Activity
After finding the line with "if !s.tick.electing || s.followed.isSome" in the data below, set down exactly each line through the one with "def execTickPeriodNextWrite (cycles", inclusive, and stop there.

── Dataset entries

/-- ELECTION_END (R31): no lower candidate for 64 boundaries. -/
def execElectionEnd (s : State) : Out :=
  if !s.tick.electing || decide (s.tick.quiet < 64) then .next s else
  match s.followed with
  | none => .next s
  | some d =>
    if d = s.dev then .next s.becomeMaster
    else .next ({ s with tick := { s.tick with electing := false } }.wr F_TICK_STATUS_MASTER_ID d.toNat)

/-- MASTER_FALLBACK (R32): no candidate heard within 500 ms of the first trained port. -/
def execMasterFallback (s : State) : Out :=
  if !s.tick.electing || s.followed.isSome then .next s else
  let low := match s.tick.lowestHeard with
    | some d => if d.toNat < s.dev.toNat then d else s.dev
    | none => s.dev
  if low = s.dev then .next (s.becomeMaster.wr F_TICK_STATUS_FALLBACK 1)
  else .next ({ s with tick := { s.tick with electing := false, fallback := some low } }.wr F_TICK_STATUS_MASTER_ID low.toNat)

/-- TICK_CTRL_SRC_WRITE of SRC = `v` (R30): the part is its own source no more as a master, and a new election begins (DEDUCED,
log entry 110). -/
def execTickCtrlSrcWrite (v : Nat) (s : State) : Out :=
  if s.strapLocal || v % 4 == s.rd F_TICK_CTRL_SRC then .next s
  else
    let s := (((s.wr F_TICK_CTRL_SRC (v % 4)).wr F_TICK_STATUS_MASTER 0).wr F_TICK_STATUS_FALLBACK 0).tickEnter 0
    .next { s with tick := { s.tick with placed := 0, srcTime := none, ahead := false, electing := true, quiet := 0 } }

/-- Schedule a period change (R24): an earlier schedule stands within 64 ticks of its AT_TICK. Period 0 cancels, and so does a
reserved one, which acts as 0 (R7). -/
def State.schedulePeriod (s : State) (c a : Nat) : State :=
  let soon := fun (t : Nat) (k : Nat) => match ticksUntil s.tick.num t with | some d => decide (d < k) | none => true
  if s.nextCycles ≠ 0 && soon (s.rd F_TICK_PERIOD_NEXT_AT_TICK) 65 then s
  else if !periodOk c then (s.wr F_TICK_PERIOD_NEXT_CYCLES c).wr F_TICK_PERIOD_NEXT_AT_TICK 0
  else (s.wr F_TICK_PERIOD_NEXT_CYCLES c).wr F_TICK_PERIOD_NEXT_AT_TICK (if soon a 64 then s.tick.num + 64 else a)

/-- TICK_PERIOD_NEXT_WRITE (R24): only on the master. -/
def execTickPeriodNextWrite (cycles atTick : Nat) (s : State) : Out :=
  if s.on F_TICK_STATUS_MASTER then .next (s.schedulePeriod (cycles % 2 ^ 25) (atTick % 2 ^ 39)) else .next s

/-- TICK_PERIOD_WRITE (R25, R49): on the master, and on a part that runs the local tick, a change 64 ticks ahead. -/
def execTickPeriodWrite (cycles : Nat) (s : State) : Out :=
  if s.ownSource then .next (s.schedulePeriod (cycles % 2 ^ 25) (s.tick.num + 64)) else .next s

end Sys2Proof.Machine
end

────

Output below
  if !s.tick.electing || s.followed.isSome then .next s else
  let low := match s.tick.lowestHeard with
    | some d => if d.toNat < s.dev.toNat then d else s.dev
    | none => s.dev
  if low = s.dev then .next (s.becomeMaster.wr F_TICK_STATUS_FALLBACK 1)
  else .next ({ s with tick := { s.tick with electing := false, fallback := some low } }.wr F_TICK_STATUS_MASTER_ID low.toNat)

/-- TICK_CTRL_SRC_WRITE of SRC = `v` (R30): the part is its own source no more as a master, and a new election begins (DEDUCED,
log entry 110). -/
def execTickCtrlSrcWrite (v : Nat) (s : State) : Out :=
  if s.strapLocal || v % 4 == s.rd F_TICK_CTRL_SRC then .next s
  else
    let s := (((s.wr F_TICK_CTRL_SRC (v % 4)).wr F_TICK_STATUS_MASTER 0).wr F_TICK_STATUS_FALLBACK 0).tickEnter 0
    .next { s with tick := { s.tick with placed := 0, srcTime := none, ahead := false, electing := true, quiet := 0 } }

/-- Schedule a period change (R24): an earlier schedule stands within 64 ticks of its AT_TICK. Period 0 cancels, and so does a
reserved one, which acts as 0 (R7). -/
def State.schedulePeriod (s : State) (c a : Nat) : State :=
  let soon := fun (t : Nat) (k : Nat) => match ticksUntil s.tick.num t with | some d => decide (d < k) | none => true
  if s.nextCycles ≠ 0 && soon (s.rd F_TICK_PERIOD_NEXT_AT_TICK) 65 then s
  else if !periodOk c then (s.wr F_TICK_PERIOD_NEXT_CYCLES c).wr F_TICK_PERIOD_NEXT_AT_TICK 0
  else (s.wr F_TICK_PERIOD_NEXT_CYCLES c).wr F_TICK_PERIOD_NEXT_AT_TICK (if soon a 64 then s.tick.num + 64 else a)

/-- TICK_PERIOD_NEXT_WRITE (R24): only on the master. -/
def execTickPeriodNextWrite (cycles atTick : Nat) (s : State) : Out :=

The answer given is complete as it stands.